WHAT THIS TASK INVOLVES
Only the lines with the string "first" are needed; return each of them from the entries below.

AVAILABLE DATA
/-- New link settings: their record, and the standing judged by them at once (R157). -/
theorem Keeps.newLink (h : Keeps s₀ s) {l : LinkSettings} (hl : l.ok = true) : Keeps s₀ (s.newLink l) := by
  refine h.trans ?_
  unfold State.newLink
  dsimp only
  generalize (if l.measureInterval = s.rpu.settings.measureInterval then s.rpu.measureTimer
    else if l.measureInterval = 0 then none else some (s.now + l.measureInterval * second)) = timer
  have set : State.recordsInv s → State.recordsInv { s with rpu := { s.rpu with settings := l, measureTimer := timer } } :=
    fun r => r.withRpu hl r.rpu.2
  have placed (r : s.recordsInv) : State.recordsInv (State.place .link { s with rpu := { s.rpu with settings := l, measureTimer := timer } }) :=
    ((Keeps.refl _).place .link).records (set r)
  have stands (t : State) : (t.recordsInv → t.restand.recordsInv) ∧ t.restand.sqc = t.sqc ∧ t.restand.rpu.score = t.rpu.score
      ∧ t.restand.rpu.settings = t.rpu.settings ∧ (t.rpu.poolOk → t.restand.rpu.poolOk) ∧ t.restand.au = t.au := by
    unfold State.restand
    dsimp only
    split
    · exact ⟨id, rfl, rfl, rfl, id, rfl⟩
    · refine ⟨fun r => (r.withRpu r.rpu.1 r.rpu.2).withPorts r.ports.1 r.ports.2, rfl, rfl, rfl, fun p => ?_, rfl⟩
      refine Rpu.poolOk_of_sublists p (.refl _) (.refl _) ?_ (.refl _) (.refl _)
      dsimp only [State.raise]
      split
      · exact List.nil_sublist _
      · exact .refl _
  obtain ⟨records, sqc, score, settings, pool, au⟩ :=
    stands (State.place .link { s with rpu := { s.rpu with settings := l, measureTimer := timer } })
  refine ⟨fun r => records (placed r), fun _ i => ?_, fun _ i => ?_, fun p => pool p, fun a => ?_⟩
  · rw [State.sequenceInv_iff, sqc]; exact i
  · refine ⟨by rw [score]; exact i.1, ?_⟩
    rw [State.restand_standing, score, settings]
  · unfold State.authorityInv
    rw [au]; exact a

/-! ### The 27 requests -/

theorem exec_request_keeps {c : Instr} {t : State} (hc : c.request.isSome = true) (h : exec c s = .next t) : Keeps s t := by
  have k := Keeps.refl s
  cases c <;> first | (cases hc; done) | refine k.act (k.respond _ _ _ fun port => ?_) h
  case statusRead | tagList | readAttributes | readTestHistory => exact k
  case clearAlerts =>
    dsimp only
    split <;> exact k.ports _ rfl rfl
  case trip => exact k.requestTrip _
  case close => exact k.close _ _
  case selectClose =>
    dsimp only
    split
    · exact k
    · next hr => exact k.makeSelection hr _
  case operateClose =>
    dsimp only
    split
    · exact k.clearSelection.requestClose _
    · exact k
  case cancel =>
    repeat' split
    all_goals first | exact k | exact k.cancelPanel _ | exact k.clearSelection
  case tagPlace =>
    split
    · exact k
    · next hb =>
      split
      · exact k
      · split
        · exact k.placeTag ‹_› ‹_› (tagBad_none hb).2.2 _
        · exact k
  case tagRemove =>
    repeat' split
    all_goals first | exact k | exact k.removeTag (by omega)
  case recloseBlock =>
    repeat' split
    any_goals exact k
    exact Keeps.place (k.au _ (by rfl) (by rfl) (by exact fun a => a)) .authority
  case settingsWrite =>
    dsimp only
    split
    · exact k
    · split
      · exact k
      · next hb => exact (k.stage (settingsOf_ok hb)).activationTest
  case settingsRead =>
    repeat' split
    all_goals exact k
  case curveLoad =>
    dsimp only
    split
    · exact k
    · next hb =>
      have ok := curveBad_ok hb
      split
      · exact Keeps.place (k.curves (fun _ => ok) fun c => c) .userCurve1
      · exact Keeps.place (k.curves (fun c => c) fun _ => ok) .userCurve2
  case mechanismSettings =>
    split
    · exact k
    · next hb => exact (k.mechanism (mechanismOf_ok hb)).place .mechanism
  case mechanismFaultReset =>
    have watch (t : State) : (t.mdr.watch t.now).settings = t.mdr.settings := by unfold Mdr.watch; split <;> rfl
    have cleared := Keeps.place (k.withMdr (fun m => { m with latch := false }) rfl) .mechanism
    dsimp only
    split
    · exact k
    · split
      · split
        · exact cleared.withMdr _ (watch _)
        · exact cleared
      · exact k
  case batterySettings =>
    dsimp only
    split
    · exact k
    · next hb =>
      have set := (Keeps.place (k.withStored (fun b => { b with settings := batteryOf _ }) fun b ok => by
        rw [BatteryRecord.ok_iff] at ok ⊢
        exact ⟨batteryOf_ok hb, ok.2⟩) .battery).judgeVerdict
      split
      · exact set.bcu _ rfl
      · split
        · exact set.attempt _
        · exact set
  case batteryTest =>
    have hold {t : State} (ht : Keeps s t) (port : Port) (ref : Byte) : Keeps s (t.beginHold port ref) := by
      cases port
      · exact ht.ports _ rfl rfl
      · exact ht.ports _ rfl rfl
      · exact ht
    repeat' split
    any_goals exact k
    · unfold Taken.precondition
      split <;> exact k
    · exact hold (k.startTest _ _) _ _
    · exact k.startTest _ _
  case abortTest =>
    split
    · exact k.abortTest _
    · exact k
  case batteryReplaced =>
    repeat' split
    any_goals exact k
    exact k.replaceBattery
  case readRecord =>
    split <;> exact k
  case readCounters =>
    dsimp only
    repeat' split
    any_goals exact k
    exact k.setWearLimit (by omega)
  case timeSet =>
    dsimp only
    split
    · exact k
    · exact k.clock _
  case trackerSources =>
    split
    · exact k
    · next hb => exact (k.newSources (trackerOf_ok hb)).place .tracker
  case linkSettings =>
    split
    · exact k
    · next hb => exact k.newLink (linkOf_ok hb)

FINISHED TASK
  cases c <;> first | (cases hc; done) | refine k.act (k.respond _ _ _ fun port => ?_) h
    all_goals first | exact k | exact k.cancelPanel _ | exact k.clearSelection
    all_goals first | exact k | exact k.removeTag (by omega)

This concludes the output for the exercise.